Skills classifier assignment challenge
Table of contents
In the following document you will find all the information related to how the challenge was implemented along with a Demo Application.
On this notebook you will have all the findings for getting a feel about the data with respect to :
- shape
- size
- format
- distribution per class
- top frequent words
- most uncommon word among others
Over this notebook, few tasks for processing the data were performed, such as:
- normalizing the text
- deleting duplicates
- processes the labels to be in the format required by spaCy ( dummy features )
- Splitting the data into training, validation and testing.
- Save the data separately to be able to use it at modeling phase.
The difference with the previous notebook is that the text used for saving the data was the Normalized Text by removing the punctuation, stop words and lemmatizing.

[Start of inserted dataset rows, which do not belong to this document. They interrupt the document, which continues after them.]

-- ==== Sys2Proof/Tests/Slice0.lean ====
section
/-!
SUPPORT. Tests: an ill-formed command for each check of WellFormed, results that the manual works out, and for each statement with hypotheses
states and operands that meet them.
-/
namespace Sys2Proof.Tests

open Sys2Proof.Machine

/-! ### Helpers -/

/-- Put a field of a register. -/
def pl (a : Nat) (f : Fld) (v : Nat) (s : State) : State := s.put a f v

/-- Put a field of a shadowed register in every set. -/
def pa (a : Nat) (f : Fld) (v : Nat) (s : State) : State := s.wrActive a (fput (s.act a) f v)

/-- Right after reset. -/
def s0 : State := State.reset

/-- Firmware runs (R409). -/
def ready : State := pl A.GAFFER_BOOT_STAT F.GAFFER_BOOT_STAT_STAGE 2 s0

/-- A boundary has passed. -/
def framed : State := { s0 with time := { s0.time with bnds := 3 } }

/-! ### The whole machine -/

theorem witness_empty_queue : s0.pending = [] ∧ s0.runs ∧
    (let t : State := { s0 with power := { s0.power with mode := .held } }; t.pending = [] ∧ ¬ t.runs) := by decide

theorem witness_stopped : (Instr.frameBoundary).ungated = false ∧ ¬ ({ s0 with power := { s0.power with mode := .held } } : State).runs := by decide

/-- A device frozen, with no supply or reset pin active. -/
def frozen : State := { s0 with power := { s0.power with mode := .frozen } }

theorem witness_freeze : frozen.power.mode = .frozen ∧ frozen.power.por = false ∧ frozen.power.rstLow = false ∧
    (Instr.resetRelease) ≠ .rstN true ∧ (Instr.resetRelease) ≠ .powerOnReset ∧ (Instr.resetRelease) ≠ .supplyFall := by decide

/-! ### Pages and registers -/

theorem witness_unassigned : s0.runs ∧ blkOf 0x200 = none ∧ blkOf 0xFFF = none ∧ blkOf 0x1FF = none := by decide

theorem witness_refused : s0.runs ∧ blkOf P.SYS ≠ none ∧ s0.reaches .host P.SYS ∧ s0.reaches .gaffer P.DEBUG ∧
    findReg (P.SYS * 0x1000 + 0x080) = findReg A.SYS_PART_ID ∧ (findReg A.SYS_PART_ID).map (·.readOnly) = some true := by decide

/-- SYNC.PHASE and LTC_TIMEOUT, shadowed registers. -/
def phaseReg : RegDef := ⟨0x088, 0, 1, .single, [⟨31, 0, .rws, 0⟩]⟩
def ltcTimeoutReg : RegDef := ⟨0x104, 0, 1, .single, [⟨17, 16, .rws, 0⟩, ⟨15, 0, .rws, 2500⟩]⟩

theorem witness_shadowed : s0.obeys .host P.SYNC ∧ findReg A.SYNC_PHASE = some phaseReg ∧ phaseReg.isRws = true ∧
    judgeWord (checksOf s0 A.SYNC_PHASE 5) false 5 = ⟨some 5, []⟩ ∧ findReg A.SYNC_LTC_TIMEOUT = some ltcTimeoutReg ∧
    ltcTimeoutReg.isRws = true ∧ (judgeWord (checksOf s0 A.SYNC_LTC_TIMEOUT 0) false 0).val = none := by decide

/-- TRIG.START_SEC of trigger 0, a shadowed pair. -/
def startHiReg : Option RegDef := findReg (A.TRIG_START_SEC_LO 0 + 4)

theorem witness_pair : s0.obeys .host P.TRIG ∧ (findReg (A.TRIG_START_SEC_LO 0)).map (fun d => (d.readOnly, d.pair)) = some (false, .lo) ∧
    startHiReg.map (fun d => (d.isRws, d.pair)) = some (true, .hi) ∧
    (∀ d ∈ startHiReg, let w := d.merge (s0.shd (A.TRIG_START_SEC_LO 0 + 4)) 7
      judgeWord (checksOf s0 (A.TRIG_START_SEC_LO 0 + 4) w) false w = ⟨some w, []⟩) := by decide

theorem witness_read : s0.reaches .host P.SYS ∧ s0.reaches .host (P.PORT 0) ∧ takeReg .host A.SYS_PART_ID s0 = none ∧ s0.viewOf .host P.SYS ≠ 2 ∧
    (findReg A.SYS_PART_ID).map (·.pair) = some .single ∧ (findReg (A.PORT_RX_FRAMES_LO 0)).map (·.pair) = some .lo ∧
    (findReg (A.PORT_RX_FRAMES_LO 0 + 4)).map (·.pair) = some .hi ∧ takeReg .host (A.PORT_RX_FRAMES_LO 0) s0 = none ∧
    A.PORT_RX_FRAMES_LO 0 ≠ A.LEHR_THR_MS_LO := by decide

/-- The mailbox's settings, not shadowed: port 0 is rejected. -/
def mbxCfgReg : Option RegDef := findReg A.GAFFER_MBX_CFG

set_option maxRecDepth 20000 in
theorem witness_write : s0.reaches .host P.GAFFER ∧ mbxCfgReg.map (fun d => (d.readOnly, d.isRws, d.pair)) = some (false, false, .single) ∧
    actWrite .host A.GAFFER_MBX_CFG 0x100 (s0.arrive .host P.GAFFER) = none ∧
    ((s0.arrive .host P.GAFFER).judge A.GAFFER_MBX_CFG (fput 0 F.GAFFER_MBX_CFG_PORT 5)).1 = some (fput 0 F.GAFFER_MBX_CFG_PORT 5) ∧
    ((s0.arrive .host P.GAFFER).judge A.GAFFER_MBX_CFG 0).1 = none ∧ s0.reaches .host P.CLK ∧
    (findReg A.CLK_FREQ_SEL).map (fun d => (d.readOnly, d.isRws, d.pair)) = some (false, false, .single) ∧
    (actWrite .host A.CLK_FREQ_SEL 7 (s0.arrive .host P.CLK)).isSome = true := by decide

/-- The header: bit 1 of EVT_STAT is not cleared, or the page's event 1 has no rule of its own. -/
theorem witness_header_write : s0.runs ∧ blkOf P.SYS ≠ none ∧ blkOf P.MEM = some .mem ∧ blkOf P.SYS ≠ some .mem ∧ blkOf P.SYS ≠ some .bench ∧
    bitOf (1 : Word) 1 = false := by decide

/-! ### Page shell, crossings, epochs and interrupts -/

/-- Life-cycle states, and injections enabled. -/
def inLife (k : Nat) : State := pl A.LIFE_STATE F.LIFE_STATE_STATE k s0
def injecting : State := pl A.DEBUG_INJ_CTRL F.DEBUG_INJ_CTRL_EN 1 s0

theorem witness_header : injecting.get A.DEBUG_INJ_CTRL F.DEBUG_INJ_CTRL_EN = 1 ∧ s0.get A.DEBUG_INJ_CTRL F.DEBUG_INJ_CTRL_EN = 0 ∧
    (inLife 1).runs ∧ (inLife 1).sliceAllowed P.DMX = true ∧ (inLife 0).sliceAllowed P.DMX = false ∧
    ({ s0 with dbg := { s0.dbg with slice := some ⟨0, P.DMX, 0, false, false⟩ } } : State).dbg.slice = some ⟨0, P.DMX, 0, false, false⟩ := by decide

/-- A test that the block has: how many sections a block has is the implementation's (log entry 1). -/
theorem witness_section (h : Config.gloryInfo P.DMX = 0x10100) : testOk P.DMX 64 = true ∧ 0 < memCount P.DMX := by
  simp [testOk, logicCount, memCount, h]

/-- Bench 0 out of service, and waiting to be. -/
def benchOff : State := pl (H.PAGE_STAT (P.BENCH 0)) ⟨29, 29⟩ 1 s0
def leaving (p : Nat) (s : State) : State := { s with commit := { s.commit with withdrawing := [p] } }
def returning (p : Nat) (s : State) : State := { s with commit := { s.commit with returning := [p], returnDue := [p] } }

theorem witness_withdraw : s0.runs ∧ blkOf (P.Q 0) = some .q ∧ blkOf P.DMX = some .dmx ∧ s0.offline (P.Q 0) = false ∧
    (s0.bank (H.PAGE_CTRL (P.Q 0)) 0 .host).toNat < 3 ∧ s0.injArmed (P.Q 0) 31 = false ∧ s0.offline (P.BENCH 15) = false ∧
    (s0.bench 15).job = none ∧ benchOff.dbg.slice = none ∧ benchOff.offline (P.BENCH 0) = true := by decide

theorem witness_leave_return : (leaving (P.BENCH 0) s0).commit.withdrawing.contains (P.BENCH 0) = true ∧
    ((leaving (P.BENCH 0) s0).bench 0).job = none ∧ (leaving (P.SCAN 7) s0).commit.withdrawing.contains (P.SCAN 7) = true ∧
    (leaving (P.SCAN 7) s0).carriageOver 7 = true ∧ (returning (P.BENCH 0) benchOff).commit.returnDue.contains (P.BENCH 0) = true ∧
    (returning (P.BENCH 0) benchOff).commit.stopped.contains (P.BENCH 0) = false ∧
    (returning (P.BENCH 0) benchOff).laneWaits (P.BENCH 0) = false ∧ bitOf (benchOff.rd (H.PAGE_STAT (P.BENCH 0))) 25 = false ∧
    bitOf ((pl (H.PAGE_STAT (P.BENCH 0)) ⟨25, 25⟩ 1 benchOff).rd (H.PAGE_STAT (P.BENCH 0))) 25 = true ∧
    bitOf ((pl (H.PAGE_CTRL P.DMX) ⟨31, 31⟩ 1 s0).rd (H.PAGE_CTRL P.DMX)) 31 = true ∧
    bitOf ((pl (H.PAGE_CTRL P.DMX) ⟨30, 30⟩ 1 s0).rd (H.PAGE_CTRL P.DMX)) 30 = true := by decide

/-- A page whose crossing has stopped, and an access that waits there. -/
def stopped : State := { s0 with commit := { s0.commit with stopped := [P.DMX] } }
def waitingAt : State := { s0 with commit := { s0.commit with waiting := [⟨.host, P.DMX, 0x80, false, 0⟩] } }

theorem witness_abandon : s0.commit.stalled.contains P.DMX = false ∧ bitOf (s0.rd (H.PAGE_STAT P.DMX)) 28 = false ∧
    (s0.commit.waiting.filter fun y => y.page == P.DMX) = [] ∧ (waitingAt.commit.waiting.filter fun y => y.page == P.DMX) ≠ [] ∧
    stopped.commit.stopped.contains P.DMX = true ∧ ({ s0 with msix := { s0.msix with level := 1 } } : State).msix.level.getLsbD 0 = true ∧
    ({ s0 with msix := { s0.msix with level := 1 } } : State).reaches .host P.SYS ∧ s0.msix.level.getLsbD 63 = false ∧
    ({ s0 with msix := { s0.msix with held := 1 } } : State).msix.held.getLsbD 0 = true := by decide

/-- An epoch waits for its boundary, or for the pages. -/
def epochSealed : State := { s0 with commit := { s0.commit with sealing := true, acksLeft := [P.SYS, P.CLK], pendEpoch := 1 } }
def epochDue : State := { framed with commit := { framed.commit with waitFrame := some framed.frameNum, pendEpoch := 1 } }
/-- A snapshot that its boundary made due. -/
def snapDue : State := { framed with commit := { framed.commit with snapDue := true } }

This notebook is an intermediate step with the purpose of implementing and training a Feature Extractor using BERT (german-bert) model.
With this feature extractor, I was able to build numpy vectors that will serve for creating the baselines model
All the work done with scikit learn to predict always the majority class.
- Hypothesis: the models should be able to outperform the dummy classifier
Logistic Regression model was selected as one of the widely used classifier algorithms.
- Hypothesis: Logistic regression should outperform the dummy classifier but not the Transformer Models
Using spaCy to leverage NLP processing pipeline and categorizers to build the model with the german model trained on news (large)
- Hypothesis: The processing pipelines and model trained on german should perform really well on the dataset but no better than the one with Clean Data
Using spaCy to leverage NLP processing pipeline and categorizers to build the model with the german model trained on news (large).
This model differs from the previous as the text data was normalized by removing stopwords, punctuation and applying lemmatiztion.
- Hypothesis: The processing pipelines and model trained on german should perform really well on the dataset better than Baselines and spaCy model with raw data, due to cleaning
Transformer models usually perform as state-of-the-art models for NLP and many other tasks.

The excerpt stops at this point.